■ LISTED RECORDS
/-- A shed goes on through the tick of `ps` picoseconds that ended: at each boundary of its phase it begins or counts a period, and the
phase stops at the first that ends 16 periods or more and lies outside the burst window (R642, R643). -/
def Device.shedProgress (d : Device) (ps : Nat) : Device :=
  match d.power.shed with
  | none => d
  | some r =>
    let len : Rat := (ps : Rat) / 1000
    let n := ((len - r.next) / r.period).ceil.toNat
    let inside := (List.range n).map fun (j : Nat) => d.burst len (r.next + j * r.period)
    let (done, stops) := inside.foldl (fun (done, stops) b =>
      let k := shedBoundary done b
      (k, stops || (!b && k.any fun m => decide (16 ≤ m)))) (r.done, false)
    if stops then (d.wr 0x5800 3 (setBit (d.rd 0x5800 3) r.phase false)).modPower fun p => { p with shed := none }
    else d.modPower fun p => { p with shed := some ⟨r.phase, done, r.next + n * r.period - len, d.phasePeriod⟩ }

/-- A phase is added when I_avg exceeds n times the add threshold and a usable phase is left (R642). -/
def Device.phaseAdd (d : Device) : Device :=
  let on := d.activePhases
  if d.regState ≠ 3 || d.power.shed.isSome || (d.power.iavg : Rat) / 1000 ≤ (on.length : Rat) * d.rdF 0x5800 0x48 then d
  else
    match d.usablePhases.find? (fun h => !on.contains h) with
    | some h => d.wr 0x5800 3 (setBit (d.rd 0x5800 3) h true)
    | none => d

/-- The store's energy above V_e, in mJ (R386). -/
def Device.storeEnergy (d : Device) : Rat :=
  let vs := d.rdF 0x5900 2
  let ve : Rat := 5 / 2 + 4 / 5 * d.rdF 0x5900 4
  if d.power.measured then ratMax 0 (1000 * (d.rdF 0x5900 3 / 2 * (vs * vs - ve * ve))) else 0

/-- Show the energy available and whether a save would begin: at least 2 E_2slot (R386). -/
def Device.showEnergy (d : Device) : Device :=
  let e := d.storeEnergy
  (d.wrF 0x6000 0x0D e).wrB 0x6000 0x0C (decide (e ≥ 2 * d.rdF 0x6000 0x0E))

/-- A charge that reaches 5.00 V less 1 % holds it (R659). -/
def Device.storeFloats (d : Device) : Device :=
  if d.rd 0x5900 1 = 0 && !d.power.measuring && d.power.charger && decide (d.rdF 0x5900 2 ≥ 495 / 100) then d.wr 0x5900 1 2 else d

/-- The controller's readings of the tick of `ps` picoseconds that ended, and what they decide. -/
def Device.powerTick (d : Device) (ps : Nat) (i : T0In) : Device :=
  if !d.power.retention || !d.power.supply then d
  else
    let d := (d.wr 0x5800 6 i.vcore).wr 0x5900 2 i.vstore
    let d := (List.range 6).foldl (fun d h => d.wr 0x5800 (0x20 + h) (i.phases.getD h 0)) d
    let total := (List.range 6).foldl (fun (a : Rat) h => a + d.rdF 0x5800 (0x20 + h)) 0
    let d := (d.wrF 0x5800 7 total).modPower fun p => { p with iavg := i.iavg }
    let d := d.modPower fun p => { p with lowPs := if d.shedLow then p.lowPs + ps else 0 }
    let d := if d.loadStep then d.shedAbort else d
    let on := i.pulses.map fun r => ballPulse r (d.regSetting 0x43)
    let d := d.bumpBy 0x5800 0x10 0x11 (on.filter fun x => x.2.1).length
    let d := d.bumpBy 0x5800 0x12 0x13 (on.filter fun x => x.2.2).length
    ((d.shedProgress ps).phaseAdd.storeFloats.showEnergy).anticipate

/-- A frequency write takes effect (R638, R639): in auto-transfer mode it and the offsets of a shed under way are transferred at their
own boundaries, a split update. -/
def Device.frequencyWritten (d : Device) : Device :=
  if d.rd 0x5800 0x51 = 1 && d.power.shed.isSome then (d.bump 0x5800 0x14 0x15).event 0x5800 0x14 lvWarn [] else d

/-! ### The regulator enable, supply loss and return -/

/-- REG_EN_LOW (R654, R655): P_REG_EN low beyond its filter turns the regulator off, clears the latches and requests a plant reset. -/
def execRegEnLow (s : State) : Out :=
  s.run fun d =>
    if !d.power.retention then d.modPower fun p => { p with enable := false }
    else
      let d := (d.wr 0x5800 4 0).modPower fun p => { p with enable := false, cause := 0, tripped := 0, attempt := 0 }
      let d := d.setReg 0
      if d.boot.plantHeld then d else d.plantReset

■ TASK INSTRUCTIONS
Write out every line from the data above that includes "bumpBy".

■ PROBLEM SOLUTION
    let d := d.bumpBy 0x5800 0x10 0x11 (on.filter fun x => x.2.1).length
    let d := d.bumpBy 0x5800 0x12 0x13 (on.filter fun x => x.2.2).length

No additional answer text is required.